Today, only 10% of victims are treated due to lack of antivenoms and qualified medical personnel for these practices. Clinical complications can be serious or even fatal. A snake bite or mamba (the most poisonous snake in the world) can cause death by respiratory paralysis (choking) until 6 hours after the accident. The bite of Ocellée échide, a snake common in African savannas, can cause bleeding and lead to death within days. This new study provides data to the authorities more accurate and reliable, enabling a breakthrough in service closer to reality.

As recently demonstrated Chippaux, more than 300 000 people south of the Sahara are served annually as a result of a bite. But taking into account the difficulty of access to health services and the frequent use of traditional medicine, many cases are not mentioned. This number does not reflect all cases of poisoning. Experts believe that this represents between a third and a fifth of reality. According to this new study, there would be up to one and a half million victims a year. Deaths caused by bites - probably underestimated - arrived in 7000 and the number of limb amputations for 6000 was over 14 thousand per year.

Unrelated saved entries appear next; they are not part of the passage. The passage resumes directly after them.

/-- What the block sends to the outside world (log entry 12): interrupts, voltage requests, a lane's swing in mV and taps in 1/128,
its breath (a 1 is level `high`, a 0 level 0, then `post` ns of fill), its test pattern, injected errors, pulses of PPS_OUT (WIDTH in
units of 10 µs, 0 where the output is driven low, R251),
words read by the host, XGEM frames with their payload as it is sent, downstream frames with what the ramp adds to their length in ns
(R111), drone without a PSBd (R115), pulses of BRST_RST_N, RSSI_TRIG and MON_SEL (start in parts of a nanosecond after the frame of the map, and
width in ns), a lane's trace overlay (DEPTH in percent, 0 for none, R439), the pulses that free a module bus (R444), bandwidth maps, PLOAM messages (of a vendor message the type and the 36 bytes of content; sequence number and MIC), circuit packets, uplink packets, memory accesses, protection words, the
standby memory service and rail enables. -/
inductive Output where
  | msix (fn vec : Nat)
  | avs (mv : Nat)
  | avsRead
  | drive (lane amp : Nat) (pre2 pre1 main post1 : Int)
  | breath (lane high : Nat) (bits : List Byte) (post : Nat)
  | pattern (lane : Nat) (taps : List Nat)
  | inject (lane : Nat)
  | ppsOut (m width : Nat)
  | readData (fn addr : Nat) (value : Word)
  | xgem (port id keyIdx last bytes : Nat) (payload : List Byte)
  | frame (port sfc : Nat) (longer : Int)
  | gap (port : Nat) (ns : Nat)
  | pulse (port : Nat) (at_ : Int) (w : Nat)
  | rssi (port : Nat) (at_ : Int) (w : Nat)
  | overlay (lane depth : Nat)
  | monSel (port : Nat) (at_ : Int) (w : Nat)
  | busClear (bus : Nat)
  | bwmap (port sfc : Nat) (structs : List BwStruct)
  | ploam (port : Nat) (msg : PMsg) (vendor : Option (Nat × List Byte)) (no : Nat) (mic : BitVec 64)
  | ligMap (msg : List Byte) (structs : List BwStruct)
  | ligHeader (bytes : List Byte)
  | ceFrame (circuit control : Nat)
  | uplink (group : Nat) (bytes : List Byte)
  | aperture (fn addr : Nat) (data : Option (List Byte))
  | doe (words : List Word)
  | dram (port addr : Nat) (data : Option (List Byte))
  | hbWord (word : Nat)
  | sms (bytes : List Byte)
  | rail (n : Nat) (on : Bool)
  | allocated (pool head : Nat)
  | noBuf (pool cause : Nat)
  | lastNotice (fin head : Nat)
  deriving DecidableEq, Repr

/-- An MSI-X vector (R61): mask, pending bit, whether its minimum gap runs, and a message held until the gap ends. -/
structure Vec where
  masked : Bool
  pba : Bool
  gapRunning : Bool
  held : Bool
  deriving DecidableEq, Repr

/-- A vector at reset: masked (log entry 9). -/
def Vec.reset : Vec := ⟨true, false, false, false⟩

/-- The device page's hidden state: sections whose PITCH_SLOW was raised in this excursion (R25); the voltage the loop holds,
fast intervals counted, requests not acknowledged, whether the first reading is awaited, the request in flight (R26 to R28);
when the governor last acted (R29); code corrections of this second by memory (R36); sections whose reset waits for their
gate (R498). -/
structure Dev where
  slowRaised : Word := 0
  avsV : Nat := 0
  avsLow : Nat := 0
  avsUnacked : Nat := 0
  avsReading : Bool := false
  avsFlight : Option Nat := none
  didtAt : Option Nat := none
  ceSec : SMap Nat := []
  gatedRst : Nat := 0
  deriving DecidableEq, Repr

/-- Where a receiver's equaliser starts (R70, R71, R75). -/
inductive EqSrc where
  | defaults | last | frozen
  deriving DecidableEq, Repr

/-- Receiver of a lane: the step of R70 it is in, or its state. -/
inductive RxSt where
  | off | waitSig | adapt | pcs | locked | idle | fast | burst | test
  deriving DecidableEq, Repr

/-- Transmitter of a lane. -/
inductive TxSt where
  | off | detect | open | sending | idle
  deriving DecidableEq, Repr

Although several specific studies have been able to come up with some estimates, no large-scale test was carried out to date. To mitigate this shortage, Chippaux conducted a meta-analysis, ie, a critical review of existing scientific studies, taking into account the representativeness and heterogeneity of the results. For this, he examined one hundred scientific papers, acts of conferences and clinical reports published between 1970 and 2010. This advanced study allowed him to advertise much more reliable figures on the number of patients suffering from snakes.

<b> work in rural areas: a high risk activity </ b>

These studies also allowed to report the conditions that favor accidents: 95% of bites occur in rural areas, especially in plantations. People at greatest risk are farm workers. In Africa, agriculture is the main economic activity.

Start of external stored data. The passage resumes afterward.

/-! Page bases (R46). -/
def pgDV : Nat := 0x0000000
def pgEV (p : Nat) : Nat := 0x0001000 + 0x1000 * p
def pgSC : Nat := 0x0010000
def pgPW : Nat := 0x0020000
def pgTE : Nat := 0x0030000
def pgTB (n : Nat) : Nat := 0x0030000 + 0x1000 * (n + 1)
def pgPX : Nat := 0x0040000
def pgPM : Nat := 0x0050000
def pgPMG (g : Nat) : Nat := 0x0050000 + 0x1000 * (g + 1)
def pgCE : Nat := 0x0060000
def pgLN (i : Nat) : Nat := if i < 116 then 0x0080000 + 0x1000 * i else 0x0068000 + 0x1000 * (i - 116)
def pgPE (n p : Nat) : Nat := 0x0100000 + 0x10000 * n + 0x1000 * p
def pgPS (s : Nat) : Nat := 0x0400000 + 0x1000 * s
def pgGS (s p : Nat) : Nat := 0x0500000 + 0x10000 * s + 0x1000 * p
def pgTM (p : Nat) : Nat := 0x0600000 + 0x1000 * p
def pgGT (p : Nat) : Nat := 0x0780000 + 0x1000 * p
/-- The page of gate list `n` (R273). -/
def pgGL (n : Nat) : Nat := pgGT (n + 2)
def pgLK (p : Nat) : Nat := 0x0800000 + 0x1000 * p
def pgBP : Nat := 0x0A00000
def pgDM (p : Nat) : Nat := 0x0B00000 + 0x1000 * p
def pgHX (p : Nat) : Nat := 0x0C00000 + 0x1000 * p
def pgMX (p : Nat) : Nat := 0x0C80000 + 0x1000 * p
def pgUL : Nat := 0x0D00000

/-- The grant slice port page of port `n` (R190): page `1 + n mod 8` of slice `n / 8`. -/
def pgGP (n : Nat) : Nat := pgGS (n / 8) (1 + n % 8)

/-- The page number of an address: kind and the engine's number, none where BAR0 holds no page (R46). -/
def pageNo (p : Nat) : Option (PKind × Nat) :=
  if p = 0 then some (.dv, 0)
  else if p < 0x10 then some (.ev (p - 1), 0)
  else if p = 0x10 then some (.sc, 0)
  else if p = 0x20 then some (.pw, 0)
  else if p = 0x30 then some (.te, 0)
  else if 0x31 ≤ p ∧ p < 0x39 then some (.tb, p - 0x31)
  else if p = 0x40 then some (.px, 0)
  else if p = 0x50 then some (.pm, 0)
  else if 0x51 ≤ p ∧ p < 0x57 then some (.pmg, p - 0x51)
  else if p = 0x60 then some (.ce, 0)
  else if 0x68 ≤ p ∧ p < 0x80 then some (.ln, p - 0x68 + 116)
  else if 0x80 ≤ p ∧ p < 0xF4 then some (.ln, p - 0x80)
  else if 0x100 ≤ p ∧ p < 0x400 then some (.pe (p % 16), (p - 0x100) / 16)
  else if 0x400 ≤ p ∧ p < 0x406 then some (.ps, p - 0x400)
  else if 0x500 ≤ p ∧ p < 0x560 then some (.gs (p % 16), (p - 0x500) / 16)
  else if 0x600 ≤ p ∧ p < 0x603 then some (.tm (p - 0x600), 0)
  else if 0x780 ≤ p ∧ p < 0x7C2 then some (.gt (p - 0x780), 0)
  else if 0x800 ≤ p ∧ p < 0x802 then some (.lk (p - 0x800), 0)
  else if p = 0xA00 then some (.bp, 0)
  else if 0xB00 ≤ p ∧ p < 0xB04 then some (.dm (p - 0xB00), 0)
  else if 0xC00 ≤ p ∧ p < 0xC03 then some (.hx (p - 0xC00), 0)
  else if 0xC80 ≤ p ∧ p < 0xC82 then some (.mx (p - 0xC80), 0)
  else if p = 0xD00 then some (.ul, 0)
  else none

/-- The page of a BAR0 byte address. -/
def pageOf (a : Nat) : Option (PKind × Nat) := pageNo (a / 4096)

/-- The lane family of LN page `i` (R46): 0 PTX, 1 PRX, 2 ULN, 3 LGL, 4 HXL, 5 MXL. -/
def lnFamily (i : Nat) : Nat :=
  if i < 48 then 0 else if i < 96 then 1 else if i < 112 then 2 else if i < 116 then 3 else if i < 124 then 4 else 5

/-- PAGE_ID.TYPE (R46). -/
def typeCode (k : PKind) (i : Nat) : Nat :=
  match k with
  | .dv => 0x010
  | .ev p => if p = 0 then 0x020 else if p = 1 then 0x021 else if p < 10 then 0x022 else if p = 10 then 0x023
             else if p < 13 then 0x024 else 0x000
  | .sc => 0x030 | .pw => 0x040 | .te => 0x050 | .tb => 0x051 | .px => 0x060 | .pm => 0x070 | .pmg => 0x071
  | .ce => 0x080 | .ln => 0x091 + lnFamily i
  | .pe p => 0x0A0 + p | .ps => 0x0B0 | .gs p => 0x0C0 + p
  | .tm _ => 0x0D0 | .gt _ => 0x0E0 | .lk _ => 0x0F0 | .bp => 0x100 | .dm _ => 0x110 | .hx _ => 0x120
  | .mx _ => 0x130 | .ul => 0x140

/-- PAGE_ID's instance number (R46). -/
def instNo (k : PKind) (i : Nat) : Nat :=
  match k with
  | .ev p => if 2 ≤ p ∧ p < 10 then p - 2 else if p = 12 then 1 else 0
  | .tm p | .gt p | .lk p | .dm p | .hx p | .mx p => p
  | .ln => if i < 48 then i else if i < 96 then i - 48 else if i < 112 then i - 96 else if i < 116 then i - 112
           else if i < 124 then i - 116 else i - 124
  | _ => i

/-- The event bits a page defines, as `(bit, severity, kind)` masks (R65): defined, critical, sticky, level. -/
def evMasks (k : PKind) : Nat × Nat × Nat × Nat :=
  match k with
  | .dv => (0xFFFF, 0, 0, 0x2000)
  | .sc => (0x1F, 0x0C, 0x04, 0x08)
  | .pw => (0x1F, 0x04, 0x04, 0x18)
  | .te => (0x7F, 0, 0, 0x7B)
  | .tb => (0x0F, 0, 0, 0)
  | .px => (0x3FF, 0x04, 0x04, 0xCB)
  | .pm => (0x3, 0, 0, 0x2)
  | .pmg => (0xFFFFFFFF, 0x22222222, 0x22222222, 0x99999999)
  | .ce => (0x7, 0, 0, 0)
  | .ln => (0x7, 0, 0, 0x3)
  | .pe 0 => (0x7FF, 0, 0, 0x400)
  | .ps => (0x3, 0, 0, 0)
  | .gs 0 => (0xFFFF, 0, 0, 0)
  | .tm 0 => (0x3, 0, 0, 0)
  | .gt p => if p < 2 then (0xFFFFFFFF, 0, 0, 0) else (0, 0, 0, 0)
  | .lk 0 => (0xF, 0, 0, 0x2)
  | .bp => (0x3, 0, 0, 0)
  | .dm 0 => (0x1F, 0x04, 0, 0x04)
  | .hx 0 => (0x7, 0, 0, 0x1)
  | .mx 0 => (0x7, 0x02, 0x02, 0x01)
  | .ul => (0x3FFFF, 0, 0, 0xFFFF)
  | _ => (0, 0, 0, 0)

/-- The number of set bits below `n`. -/
def popc (m : Nat) : Nat → Nat
  | 0 => 0
  | n + 1 => popc m n + (if m.testBit n then 1 else 0)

Cities are not free, although the incidence is about 10 to 20 times lower than in rural areas. In some regions during the rainy season, the poisoning is responsible for more than 10% of hospitalizations.

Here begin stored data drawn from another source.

-- ==== Sys2Proof/Machine/Ops.lean ====
section
/-! DEFINITION. The operations every meaning shares: what a register access does (R47, R50 to R54, R472, R473, R522),
free values, and the small loops over lists of numbers. -/

namespace Sys2Proof.Machine

/-! ### Free values -/

/-- The next free value of the run, and the state that has used it (log entry 2). -/
def State.draw (s : State) : Nat × State := (Config.freeValue s.free, { s with free := s.free + 1 })

/-! ### Time -/

/-- The parts of a nanosecond in which a time base counts exactly: a cycle of the 1.24416 GHz island is 3125/3888 ns,
RATE is in units of 2^-48 and a slew in parts per million (R235, R240). -/
def tbUnit : Nat := 3888 * 2 ^ 48 * 1000000

/-- What one cycle adds at rate `rate`, without slew (R235). -/
def tbCycle (rate : Int) : Int := 3125 * ((2 ^ 48 * 1000000 : Int) + rate * 1000000)

/-- What a slew of `ppm` adds in one cycle (R240). -/
def slewCycle (ppm : Nat) : Nat := 3125 * ppm * 2 ^ 48

/-- The span of a time base: 2^48 seconds. -/
def tbSpan : Nat := 2 ^ 48 * 1000000000 * tbUnit

/-- Advance a time base by `n` island cycles (R235, R240): the last cycle of a slew is shortened as needed. -/
def TimeBase.advance (b : TimeBase) (ppm n : Nat) : TimeBase :=
  let want : Nat := min (slewCycle ppm * n) b.rem.natAbs
  let part : Int := if b.rem < 0 then -(want : Int) else want
  { b with t := ((b.t : Int) + tbCycle b.rate * n + part).toNat % tbSpan, rem := b.rem - part }

def State.tb (s : State) (n : Nat) : TimeBase := sget {} s.tbs n

def State.setTb (s : State) (n : Nat) (b : TimeBase) : State := { s with tbs := sset {} s.tbs n b }

/-- The instant of a command, in cycles of the time-base island since reset; time never runs back (log entry 5). The
eight time bases count while the island runs. -/
def State.at (s : State) (t : Nat) : State :=
  if t ≤ s.now then s
  else if s.tbRun then
    (List.range 8).foldl
      (fun s' n => s'.setTb n ((s'.tb n).advance (s'.get (pgTB n) F.TE_TB_SLEW_MAX) (t - s.now))) { s with now := t }
  else { s with now := t }

/-- Cycles of the 1.24416 GHz island in one second. -/
def cyclesPerSec : Nat := 1244160000

/-- At least one second has passed since the last raise, if there was one. -/
def State.secSince (s : State) (last : Option Nat) : Bool :=
  match last with
  | none => true
  | some t => decide (t + cyclesPerSec ≤ s.now)

/-! ### Access errors and world violations -/

/-- An access error (R47): ADDR_UNMAPPED, and DV_ACC_ERR latches the first one. -/
def State.accessError (s : State) (fn : Nat) (wr : Bool) (a : Nat) : State :=
  let s1 :=
    if (s.reg (pgDV + 0x260)).toNat.testBit 31 then s
    else s.setReg (pgDV + 0x260)
      (BitVec.ofNat 32 (2 ^ 31 + (fn % 2) * 2 ^ 30 + (if wr then 2 ^ 29 else 0) + a % 2 ^ 28))
  s1.raise pgDV 15

/-- A world violation (R473): SC_WORLD_VIOLATION, and SC_VIOL latches the first one. KIND per R487. -/
def State.violation (s : State) (kind fn : Nat) (wr : Bool) (addr : Nat) : State :=
  let s1 :=
    if s.bit pgSC F.SC_VIOL_HI_VALID then s
    else (s.setReg (pgSC + 0x0C0) (BitVec.ofNat 32 addr)).setReg (pgSC + 0x0C4)
      (BitVec.ofNat 32 (2 ^ 31 + kind * 2 ^ 28 + fn * 2 ^ 27 + (if wr then 2 ^ 26 else 0) + addr / 2 ^ 32 % 256))
  s1.raise pgSC 0

/-- The registers that R51 opens to both worlds: PAGE_ID, PAGE_CAP and PAGE_WORLD. -/
def bothWorlds (off : Nat) : Bool := off == 0x000 || off == 0x004 || off == 0x020

/-- The page is out of reach: its port section is gated (R456), or the device rests (R454, log entry 14). -/
def State.unreachable (s : State) (k : PKind) (i off : Nat) : Bool :=
  if k = .pw then false
  else
    (s.get pgPW F.PW_STATE_STATE == 2) ||
    (decide (sectOf k i < 6) && k != .ps && s.bit (pgPS (sectOf k i)) F.PS_PWR_GATED &&
      !bothWorlds off)

/-- Does an access of function `fn` violate the page's world? Split pages check entry by entry (R51, R472). -/
def State.violates (s : State) (k : PKind) (fn a : Nat) : Bool :=
  decide (fn = 1) && fixedOf k != some .split && !bothWorlds (a % 4096) && s.pageSecure a

/-! ### Writes -/

/-- The bits of the configuration fields of a word that a write by `fn` can change: SW fields only from the secure
world, RWL fields only while the page is unlocked (R13, R52). -/
def cfgMask (fs : List Spec) (fn : Nat) (locked : Bool) : Nat :=
  fs.foldl (fun m f =>
    if f.ty = .rw ∨ (f.ty = .sw ∧ fn = 0) ∨ (f.ty = .rwl ∧ locked = false) then m ||| f.mask else m) 0

def tyMask (fs : List Spec) (t : FTy) : Nat := fs.foldl (fun m f => if f.ty = t then m ||| f.mask else m) 0

/-- Field `f` takes a value R522 admits in word `w`. -/
def fieldOk (f : Spec) (w : Nat) : Bool :=
  let v := (w / 2 ^ f.lo) % 2 ^ (f.hi - f.lo + 1)
  match f.adm with
  | .any => true
  | .range a b => decide (a ≤ v) && decide (v ≤ b)
  | .srange a b => decide (a ≤ toSigned (f.hi - f.lo + 1) v) && decide (toSigned (f.hi - f.lo + 1) v ≤ b)
  | .multiple m a b => decide (v % m = 0) && decide (a ≤ v) && decide (v ≤ b)
  | .v6len => decide (v ≤ 128) || decide (v = 255)

/-- The word a write of `w` leaves in the register's configuration fields, before any refusal. -/
def candidate (m old w : Nat) : Nat :=
  (old &&& (0xFFFFFFFF - m)) ||| (w &&& m)

/-- Store the fields of a word written: the configuration fields together or not at all (R522), write-one bits apart.
The result says whether a configuration change committed. -/
def State.storeFields (s : State) (k : PKind) (i fn a : Nat) (w : Nat) : State × Bool :=
  let off := a % 4096
  let pg := a / 4096 * 4096
  let fs := specsAt k off
  let locked := s.locked pg
  let old := (s.reg a).toNat
  let lockedMask := if locked then tyMask fs .rwl &&& applyMask k i off else 0
  let s0 := if (old ^^^ w) &&& lockedMask != 0 then s.lockViol pg else s
  let m := cfgMask fs fn locked &&& applyMask k i off
  let cand := candidate m old w
  let good := (fs.all (fun f => f.ty != .rw && f.ty != .rwl && f.ty != .sw || fieldOk f cand)) &&
    !regRefuses s k i fn off old cand
  let oper := isOperational k off
  let s1 :=
    if m = 0 then (s0, false)
    else if good then
      let s' := s0.setReg a (BitVec.ofNat 32 cand)
      if oper then (s', true) else (s'.commit pg, true)
    else if oper then (s0, false)
    else (s0.cfgRej pg, false)
  let clr := tyMask fs .w1c &&& w
  let set := tyMask fs .w1s &&& w
  if clr = 0 ∧ set = 0 then s1
  else (s1.1.setReg a (BitVec.ofNat 32 (((s1.1.reg a).toNat &&& (0xFFFFFFFF - clr)) ||| set)), s1.2)

/-- A register write reaches its page: access error, unreachable page, world violation, or the effect `act`,
which is given the page, the state before and the word written. -/
def State.access (s : State) (fn a : Nat) (act : PKind → Nat → State → State) : State :=
  match pageOf a with
  | none => s.accessError fn true a
  | some (k, i) =>
    if a % 4 ≠ 0 then s.accessError fn true a
    else if s.unreachable k i (a % 4096) then s
    else if s.violates k fn a then s.violation 1 fn true a
    else act k i s

/-- A host write of a register with fields: the fields are stored, then `act` runs on the result, knowing whether the
configuration fields committed. Its action runs whether or not they did (R522). -/
def State.hostWrite (s : State) (fn a : Nat) (w : Word) (act : State → Bool → State) : State :=
  s.access fn a (fun k i s1 =>
    let r := s1.storeFields k i fn a w.toNat
    act r.1 r.2)

/-- SNAP and CLR of a page's counters (R121): the snapshot first, then the clear. -/
def State.snapClr (s : State) (pg : Nat) (cs : List Ctr) (snap clr : Bool) : State :=
  let put (s : State) (c : Ctr) (v : Nat) : State :=
    let s1 := s.setReg (pg + c.off) (BitVec.ofNat 32 v)
    if c.width = 64 then s1.setReg (pg + c.off + 4) (BitVec.ofNat 32 (v / 2 ^ 32)) else s1
  let s1 := if snap then cs.foldl (fun s c => put s c (s.count pg c)) s
            else if clr then cs.foldl (fun s c => put s c 0) s else s
  if clr then cs.foldl (fun s c => { s with live := sset 0 s.live (pg + c.off) 0 }) s1 else s1

/-! ### Protection (R405, R428) -/

/-- Port `n` is protected (R403). -/
def State.protected_ (s : State) (n : Nat) : Bool :=
  s.bit pgPX F.PX_CFG_EN && (s.get2 pgPX F.PX_PORTS_LO_PORTS F.PX_PORTS_HI_PORTS).testBit n

/-- The protected ports. -/
def State.pxPorts (s : State) : List Nat := (List.range 48).filter s.protected_

/-- The reference port: the lowest-numbered protected one (R405). -/
def State.refPort (s : State) : Nat := s.pxPorts.headD 0

/-- STATE of protection. -/
def State.pxState (s : State) : Nat := s.get pgPX F.PX_STATE_STATE

/-- The port is received only, for the active peer (R428). -/
def State.pxShadow (s : State) (n : Nat) : Bool := s.protected_ n && s.pxState == 3

/-! ### Loops -/

/-- `f 0`, …, `f (n-1)` in turn. -/
def forN (n : Nat) (f : Nat → State → State) (s : State) : State := (List.range n).foldl (fun s i => f i s) s

/-- Apply `f` when `c` holds. -/
def State.when (s : State) (c : Bool) (f : State → State) : State := if c then f s else s

/-- Signed rounding division: nearest, half away from zero. -/
def roundDiv (x : Int) (d : Nat) : Int :=
  if x < 0 then -((((-x).toNat * 2 + d) / (2 * d) : Nat) : Int) else ((x.toNat * 2 + d) / (2 * d) : Nat)

/-! ### Bytes in memory -/

/-- Write bytes from an address. -/
def memWrite (m : SMap Byte) (a : Nat) (d : List Byte) : SMap Byte :=
  (d.zipIdx).foldl (fun m p => sset 0 m (a + p.2) p.1) m

def memRead (m : SMap Byte) (a n : Nat) : List Byte := (List.range n).map (fun i => sget 0 m (a + i))

/-- The canonical form of a memory: addresses strictly rising, no entry equal to the 0 an unlisted byte reads as (log entry 8). -/
def Memory.wf (m : SMap Byte) : Bool := swf (fun _ => 0) m

end Sys2Proof.Machine
end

Biting <b> fulminating </ b>

Among the African species there are two most dangerous types of poisons: the Cobras and Mambas, which is neurotoxic, and the Vipers - échide ocellée of the most widespread in the savanna - and that is produces hemorrhagic necrosis. The first cause respiratory paralysis and asphyxiation up to 6 hours after the bite. The second involves the swelling and tissue death, and bleeding that can cause death within days. The only effective treatment remains the injection of anti-snakebite serum intravenously, as soon as possible after the bite in order to neutralize the poison.

A vicious circle <b> </ b>

As the availability of the serum is low, only 10% of poisonings are treated. Considering the lack of data yet, the problem came to be underestimated by health authorities. On the other hand, the high cost of medicines and the short shelf life - 3 to 5 years - upset the suppliers. In such conditions it is difficult to set budgets and allocate the necessary resources for the management of poisonings, the installation of necessary equipment and awareness of medical personnel.

In the absence of qualification to administer the serum, these treatments can produce disappointing results, discouraging reuse later. These chain reactions reduce orders. Manufacturers have problems in producing whey not sure they could sell it. Thus, there is a reduction in long-term accessibility: the number of doses sold fell 90% in Africa since the eighties, from about 200,000 per year to less than 20,000 in early 2000.

This study presents realistic figures on snake venom. Given the results, Chippaux believes that it would take 500 thousand doses annually. The health authorities of these countries may rely on this data the future to improve the quality of care for victims and to create a sense and device monitoring.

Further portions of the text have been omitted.